__ABOUT THIS EXERCISE__
Print, please, the line that contains "(R91, R94). -/" and each line after it to the end of the entries, unchanged and with nothing else.

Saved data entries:
────────
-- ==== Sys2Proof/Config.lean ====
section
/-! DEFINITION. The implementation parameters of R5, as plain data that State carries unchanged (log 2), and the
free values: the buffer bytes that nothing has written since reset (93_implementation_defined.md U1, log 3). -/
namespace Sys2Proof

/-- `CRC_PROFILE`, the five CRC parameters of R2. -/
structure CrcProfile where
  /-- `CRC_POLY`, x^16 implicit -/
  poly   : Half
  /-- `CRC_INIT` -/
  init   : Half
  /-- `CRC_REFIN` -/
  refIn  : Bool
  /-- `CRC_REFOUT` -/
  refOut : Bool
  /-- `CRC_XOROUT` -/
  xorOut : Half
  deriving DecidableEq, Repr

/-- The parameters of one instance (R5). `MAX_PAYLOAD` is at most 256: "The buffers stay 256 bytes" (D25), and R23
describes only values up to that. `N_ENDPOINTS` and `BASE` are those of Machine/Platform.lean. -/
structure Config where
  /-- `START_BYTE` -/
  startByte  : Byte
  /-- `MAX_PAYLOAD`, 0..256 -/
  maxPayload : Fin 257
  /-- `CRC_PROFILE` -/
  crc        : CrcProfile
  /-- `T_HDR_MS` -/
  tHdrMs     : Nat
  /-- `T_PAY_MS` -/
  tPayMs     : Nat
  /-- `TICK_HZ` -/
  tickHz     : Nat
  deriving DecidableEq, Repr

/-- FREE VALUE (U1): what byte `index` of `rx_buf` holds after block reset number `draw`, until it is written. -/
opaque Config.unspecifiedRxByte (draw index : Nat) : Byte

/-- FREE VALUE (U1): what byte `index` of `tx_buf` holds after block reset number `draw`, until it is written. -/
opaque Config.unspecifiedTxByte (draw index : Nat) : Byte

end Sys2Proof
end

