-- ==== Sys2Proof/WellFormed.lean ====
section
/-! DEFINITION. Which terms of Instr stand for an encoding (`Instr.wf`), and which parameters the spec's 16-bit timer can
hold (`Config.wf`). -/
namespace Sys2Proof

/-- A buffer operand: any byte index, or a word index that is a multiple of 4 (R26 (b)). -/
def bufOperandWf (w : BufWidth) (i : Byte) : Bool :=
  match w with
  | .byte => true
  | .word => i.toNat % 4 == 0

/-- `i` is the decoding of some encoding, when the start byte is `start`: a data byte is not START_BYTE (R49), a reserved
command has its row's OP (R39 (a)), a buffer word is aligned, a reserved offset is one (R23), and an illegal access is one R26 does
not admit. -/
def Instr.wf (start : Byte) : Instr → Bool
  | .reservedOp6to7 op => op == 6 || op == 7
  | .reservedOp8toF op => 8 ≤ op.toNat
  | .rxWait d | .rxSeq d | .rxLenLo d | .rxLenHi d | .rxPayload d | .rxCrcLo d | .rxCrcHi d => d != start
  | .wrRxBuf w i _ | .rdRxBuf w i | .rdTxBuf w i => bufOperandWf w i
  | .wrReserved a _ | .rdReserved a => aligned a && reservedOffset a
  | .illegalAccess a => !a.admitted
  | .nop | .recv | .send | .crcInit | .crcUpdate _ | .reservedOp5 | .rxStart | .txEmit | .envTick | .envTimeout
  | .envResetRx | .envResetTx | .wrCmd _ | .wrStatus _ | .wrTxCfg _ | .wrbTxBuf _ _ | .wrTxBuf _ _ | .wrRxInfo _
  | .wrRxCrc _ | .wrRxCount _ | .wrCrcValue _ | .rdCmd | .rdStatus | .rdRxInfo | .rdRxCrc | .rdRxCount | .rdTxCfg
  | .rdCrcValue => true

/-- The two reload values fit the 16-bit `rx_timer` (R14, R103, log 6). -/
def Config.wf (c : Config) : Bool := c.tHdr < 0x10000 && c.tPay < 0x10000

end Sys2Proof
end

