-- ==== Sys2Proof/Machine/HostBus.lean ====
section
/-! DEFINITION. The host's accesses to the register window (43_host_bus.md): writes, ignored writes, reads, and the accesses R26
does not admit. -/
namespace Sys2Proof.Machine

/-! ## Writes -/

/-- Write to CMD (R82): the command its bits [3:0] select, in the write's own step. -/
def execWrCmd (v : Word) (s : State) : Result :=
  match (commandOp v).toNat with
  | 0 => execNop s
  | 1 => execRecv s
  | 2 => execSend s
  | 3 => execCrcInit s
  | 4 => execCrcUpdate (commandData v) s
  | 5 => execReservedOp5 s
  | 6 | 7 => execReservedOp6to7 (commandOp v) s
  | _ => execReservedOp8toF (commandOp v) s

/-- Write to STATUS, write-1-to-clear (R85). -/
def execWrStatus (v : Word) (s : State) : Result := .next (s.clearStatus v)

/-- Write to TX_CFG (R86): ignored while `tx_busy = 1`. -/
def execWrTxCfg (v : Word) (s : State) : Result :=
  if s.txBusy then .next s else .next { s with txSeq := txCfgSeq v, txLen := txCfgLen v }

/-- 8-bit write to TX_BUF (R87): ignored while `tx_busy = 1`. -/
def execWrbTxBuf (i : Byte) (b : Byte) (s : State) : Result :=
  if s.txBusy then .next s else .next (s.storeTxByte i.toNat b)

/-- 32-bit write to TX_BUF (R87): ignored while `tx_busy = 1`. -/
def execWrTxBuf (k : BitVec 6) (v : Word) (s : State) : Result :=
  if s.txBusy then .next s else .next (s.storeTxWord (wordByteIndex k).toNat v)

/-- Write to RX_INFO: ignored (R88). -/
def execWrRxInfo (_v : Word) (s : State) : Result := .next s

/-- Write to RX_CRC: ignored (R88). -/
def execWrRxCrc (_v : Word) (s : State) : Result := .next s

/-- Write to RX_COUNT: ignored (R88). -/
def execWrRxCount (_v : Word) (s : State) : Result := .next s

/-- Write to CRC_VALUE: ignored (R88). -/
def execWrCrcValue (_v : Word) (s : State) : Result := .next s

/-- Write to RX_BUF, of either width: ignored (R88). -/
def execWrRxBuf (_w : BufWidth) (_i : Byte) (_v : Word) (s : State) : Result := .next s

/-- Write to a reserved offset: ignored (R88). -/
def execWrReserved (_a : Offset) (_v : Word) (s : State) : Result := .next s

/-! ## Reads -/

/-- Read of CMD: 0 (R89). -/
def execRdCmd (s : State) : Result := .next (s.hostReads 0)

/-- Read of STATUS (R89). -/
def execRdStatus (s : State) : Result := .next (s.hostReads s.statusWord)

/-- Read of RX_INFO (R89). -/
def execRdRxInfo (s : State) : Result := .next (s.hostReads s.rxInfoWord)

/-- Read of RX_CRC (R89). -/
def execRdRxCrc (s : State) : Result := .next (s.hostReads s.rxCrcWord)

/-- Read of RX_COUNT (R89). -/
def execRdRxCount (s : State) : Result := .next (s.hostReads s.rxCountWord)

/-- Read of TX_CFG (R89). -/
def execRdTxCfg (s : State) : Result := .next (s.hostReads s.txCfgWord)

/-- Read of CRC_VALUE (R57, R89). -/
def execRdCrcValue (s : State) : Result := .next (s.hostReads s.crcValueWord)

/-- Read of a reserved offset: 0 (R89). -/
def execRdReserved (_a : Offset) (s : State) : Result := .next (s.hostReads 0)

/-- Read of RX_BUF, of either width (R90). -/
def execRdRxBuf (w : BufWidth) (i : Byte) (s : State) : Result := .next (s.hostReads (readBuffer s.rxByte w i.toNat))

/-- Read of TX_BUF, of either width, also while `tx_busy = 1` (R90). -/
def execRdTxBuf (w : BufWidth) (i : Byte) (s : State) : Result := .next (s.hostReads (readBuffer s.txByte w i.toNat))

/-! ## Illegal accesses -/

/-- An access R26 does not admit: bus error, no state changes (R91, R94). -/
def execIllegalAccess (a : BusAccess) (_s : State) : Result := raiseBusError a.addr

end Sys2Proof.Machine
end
────────
__RESULT OF THIS EXERCISE__
/-- An access R26 does not admit: bus error, no state changes (R91, R94). -/
def execIllegalAccess (a : BusAccess) (_s : State) : Result := raiseBusError a.addr

end Sys2Proof.Machine
end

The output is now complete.